• [WHAT IS EXPECTED] The lines from the start of the listing through the line containing "(if bad n then" should be printed exactly, and no other lines should be printed.

[STORED DATA — start]

/-- The kind of fault that the state shows of a sensor: 0 none, else as PWR_PHASE_n codes it. -/
def State.sensorKind (s : State) (n : Nat) : Nat :=
  if s.outOfRange n then 1 else if s.stuckAt n then 2 else if 8 ≤ Sparse.get 0 s.pwr.mismatch n then 3 else 0

/-- The runs of R323 and R325 after a frame's averages. -/
def sensorRuns (s : State) : State :=
  let s := { s with
    pwr.stuck := (List.range 96).foldl (fun l n => Sparse.put .dflt l n
      (stuckStep (s.pwr.phase.getD n 0) (s.phaseRef n) (Sparse.get .dflt s.pwr.stuck n))) s.pwr.stuck
    pwr.mismatch := (List.range 96).foldl (fun l n => Sparse.put 0 l n
      (if s.mismatches n then sat 8 (Sparse.get 0 s.pwr.mismatch n) 1 else 0)) s.pwr.mismatch }
  let fails := fun (n : Nat) => s.outOfRange n || s.stuckAt n || s.mismatches n
  let bad := fun (n : Nat) => fails n || (match sister n with
    | some m => s.mismatches m
    | none => false)
  { s with pwr.passed := (List.range 97).foldl (fun l n => Sparse.put 0 l n
      (if bad n then 0 else sat 1024 (Sparse.get 0 s.pwr.passed n) 1)) s.pwr.passed }

def SensorKind.code : SensorKind → Nat
  | .outOfRange => 1 | .stuck => 2 | .sisterMismatch => 3

/-- A sensor is judged broken, with its sister where they mismatch; its nodes are pinned at step 5 of the next boundary. -/
def judgeSensor (n kind : Nat) (s : State) : State :=
  let both := if kind = 3 then (match sister n with
    | some m => [(n, 3), (m, 3)]
    | none => []) else [(n, kind)]
  let new := both.filter fun x => Sparse.get 0 s.pwr.fault x.1 == 0 && !(s.thm.faultPend.any fun y => y.1 == x.1)
  { s with thm.faultPend := s.thm.faultPend ++ new }

def execSensorFault (phase : Fin 97) (kind : SensorKind) (s : State) : Host.Outcome State Fault Refusal :=
  done (when (s.awake && s.sensorKind phase.val == SensorKind.code kind) (judgeSensor phase.val (SensorKind.code kind)) s)

/-! ## The model (R313 to R317) -/

/-- Nominal conductances of R441 in µW/°C, i below j. -/
def nominal (i j : Nat) : Nat :=
  if i < 32 then
    if j < 32 then (if i / 8 = j / 8 && Config.gridNeighbours i j then 83333 else 0)
    else if j = 42 + i / 8 then 625000 else if j = 47 then 416667 else 0
  else if i < 40 then (if j = 42 + (i - 32) / 2 then 1111111 else if j = 47 then 500000 else 0)
  else if i < 42 then (if 42 ≤ j && j < 46 then 400000 else if j = 47 then 1250000 else 0)
  else if i < 46 then (if j = 47 then 1666667 else 0)
  else if i = 46 && j = 47 then 2000000
  else if i = 47 && j = 48 then 33333333
  else 0

/-- The fused value, within ±10 % (R441). -/
def conductance (i j : Nat) : Nat :=
  let a := min i j
  let b := max i j
  nominal a b * (900000 + Config.conductTrim a b % 200001) / 1000000

/-- The boundary temperature the model uses, in 1/16 °C (R314). -/
def ThmSt.boundaryUsed (t : ThmSt) : Int := if t.boundaryStale then (16 * t.param.worst : Nat) else toInt 12 t.boundary.toNat

/-- The heat that flows out of node i, in µW times 16. -/
def State.outflow (s : State) (i : Nat) : Int :=
  let ti := (s.node i).temp
  let sum := (List.range 48).foldl (fun a j => if j = i then a else a + conductance i j * (ti - (s.node j).temp)) (0 : Int)
  if i = 47 then sum + conductance 47 48 * (ti - s.thm.boundaryUsed) else sum

/-- R316: the slope, once 128 frames have passed. -/
def slopeOf (hist : List Int) : Int :=
  if hist.length < 128 then 0
  else (hist.take 16).foldl (· + ·) 0 - ((hist.drop 112).take 16).foldl (· + ·) 0

/-- The slope is at or above v tenths of a °C/s. -/
def slopeFrom (slope : Int) (v : Int) : Bool := 3584 * v ≤ 10000 * slope

/-- R318: the target fraction. -/
def targetOf (p : ThmParam) (slope : Int) : Nat :=
  if slopeFrom (-slope) (-(p.knee : Int)) then 0 else min p.thetaMax (((p.k : Int) * (10000 * slope - 3584 * p.knee)) / 14000).toNat

def thresholds : List Int := [0, 70, 90, 100]

def bandOf (temp : Int) : Nat := (thresholds.filter fun x => 16 * x ≤ temp).length

/-- What the update makes of node i, from the temperatures at the start of the frame. -/
def nodeStep (s : State) (dt i : Nat) : NodeSt :=
  let t := s.node i
  let p := s.thm.param
  let den : Int := (1 + Config.heatCapacity i : Nat) * (10 ^ 12 : Nat)
  let num : Int := dt * (16 * s.nodeUw i - s.outflow i) + t.rem
  let raw := t.temp + num / den
  let temp := if t.pinned then t.temp else clampInt (-2048) 2047 raw
  let hist := (temp :: t.hist).take 128
  let slope := if t.pinned then 0 else slopeOf hist
  let count := fun (c : Bool) (n : Nat) => if c then sat 64 n 1 else 0
  { t with
    temp := temp
    rem := if t.pinned || raw != temp then 0 else (num % den).toNat
    hist := hist
    slope := slope
    warnHi := count (slopeFrom slope p.warn) t.warnHi
    warnLo := count (!slopeFrom slope ((p.warn : Int) - 5)) t.warnLo
    forced := !t.pinned && (1600 ≤ temp || (t.forced && 1568 ≤ temp))
    target := targetOf p slope
    band := if s.thm.updates = 0 && !t.pinned then bandOf temp else t.band
    bandUp := (List.range 4).map fun k => count (16 * thresholds.getD k 0 ≤ temp) (nth t.bandUp k)
    bandDown := (List.range 4).map fun k => count (temp < 16 * (thresholds.getD k 0 - 2)) (nth t.bandDown k) }

/-- R320: what node i's ceilings do in this frame, its old state given. -/
def ceilings (old : NodeSt) (i : Nat) (s : State) : State :=
  let t := s.node i
  let s := if t.forced && !old.forced then
      alarm 0x0202 i [] { s with thm.event := s.thm.event ||| 0x08 } else s
  let s := if 1760 ≤ t.temp && i < 32 then
      let add : List (Domain × Mode) := match domainOf 1 i with
        | some d => if modeIn (s.mode d) [.intake, .closing] then [] else [(d, .closing)]
        | none => []
      { s with thm.event := s.thm.event ||| 0x10, modes.autos := s.modes.autos ++ add } else s
  if 1840 ≤ t.temp then
    let add : List (Domain × Mode) :=
      if modeIn s.modes.house [.intake, .closing] then [] else [(.house, .closing)]
    let s := { s with thm.event := s.thm.event ||| 0x20, modes.autos := s.modes.autos ++ add }
    if 1840 ≤ old.temp then s else nonMask 0x0201 0 [] s
  else s

/-- The model's update in a frame, over dt ns (R313). -/
def updateModel (dt : Nat) (s : State) : State :=
  let nodes := (List.range 48).foldl (fun l i => Sparse.put .dflt l i (nodeStep s dt i)) s.thm.nodes
  let t := { s with
    thm.nodes := nodes, thm.updates := s.thm.updates + 1, thm.before := s.thm.nodes, thm.dtNs := dt, thm.dtLost := 0 }
  (List.range 48).foldl (fun u i => ceilings (s.node i) i u) t

/-- The desk's fixed task of the frame that begins: averages, sensor runs, and the update from the frame that ended; a desk
that has failed twice makes none (R378). -/
def thermalTask (dt : Nat) (s : State) : State :=
  if s.pwr.samples = 0 then s
  else
    let s := sensorRuns (closeSamples s)
    let s := if s.thm.boundaryStale then s else { s with thm.timer := sat 16000 s.thm.timer 1 }
    if s.desk.doubleFail then s else updateModel (dt + s.thm.dtLost) s

/-- R377: the update of the frame in which the pair stops is lost, and made in the next frame with dt over both. -/
def loseUpdate (s : State) : State :=
  if s.thm.dtNs = 0 then s
  else { s with thm.nodes := s.thm.before, thm.dtLost := s.thm.dtNs, thm.dtNs := 0 }

/-- R317: the warn flag changes. -/
def slopeWarn (n : Nat) (s : State) : State :=
  let t := s.node n
  if !t.warn && 64 ≤ t.warnHi then
    warn 0x0206 n [(6, n), (16, 0)] (s.modNode n (fun t => { t with warn := true }) |> fun s =>
      { s with thm.event := s.thm.event ||| 0x02 })
  else if t.warn && 64 ≤ t.warnLo then warn 0x0206 n [(6, n), (16, 1)] (s.modNode n fun t => { t with warn := false })
  else s

def execSlopeWarn (n : Node) (s : State) : Host.Outcome State Fault Refusal := run (when s.awake (slopeWarn n.val)) s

[STORED DATA — finish]

• [REPLY TO THE TASK]
/-- The kind of fault that the state shows of a sensor: 0 none, else as PWR_PHASE_n codes it. -/
def State.sensorKind (s : State) (n : Nat) : Nat :=
  if s.outOfRange n then 1 else if s.stuckAt n then 2 else if 8 ≤ Sparse.get 0 s.pwr.mismatch n then 3 else 0

/-- The runs of R323 and R325 after a frame's averages. -/
def sensorRuns (s : State) : State :=
  let s := { s with
    pwr.stuck := (List.range 96).foldl (fun l n => Sparse.put .dflt l n
      (stuckStep (s.pwr.phase.getD n 0) (s.phaseRef n) (Sparse.get .dflt s.pwr.stuck n))) s.pwr.stuck
    pwr.mismatch := (List.range 96).foldl (fun l n => Sparse.put 0 l n
      (if s.mismatches n then sat 8 (Sparse.get 0 s.pwr.mismatch n) 1 else 0)) s.pwr.mismatch }
  let fails := fun (n : Nat) => s.outOfRange n || s.stuckAt n || s.mismatches n
  let bad := fun (n : Nat) => fails n || (match sister n with
    | some m => s.mismatches m
    | none => false)
  { s with pwr.passed := (List.range 97).foldl (fun l n => Sparse.put 0 l n
      (if bad n then 0 else sat 1024 (Sparse.get 0 s.pwr.passed n) 1)) s.pwr.passed }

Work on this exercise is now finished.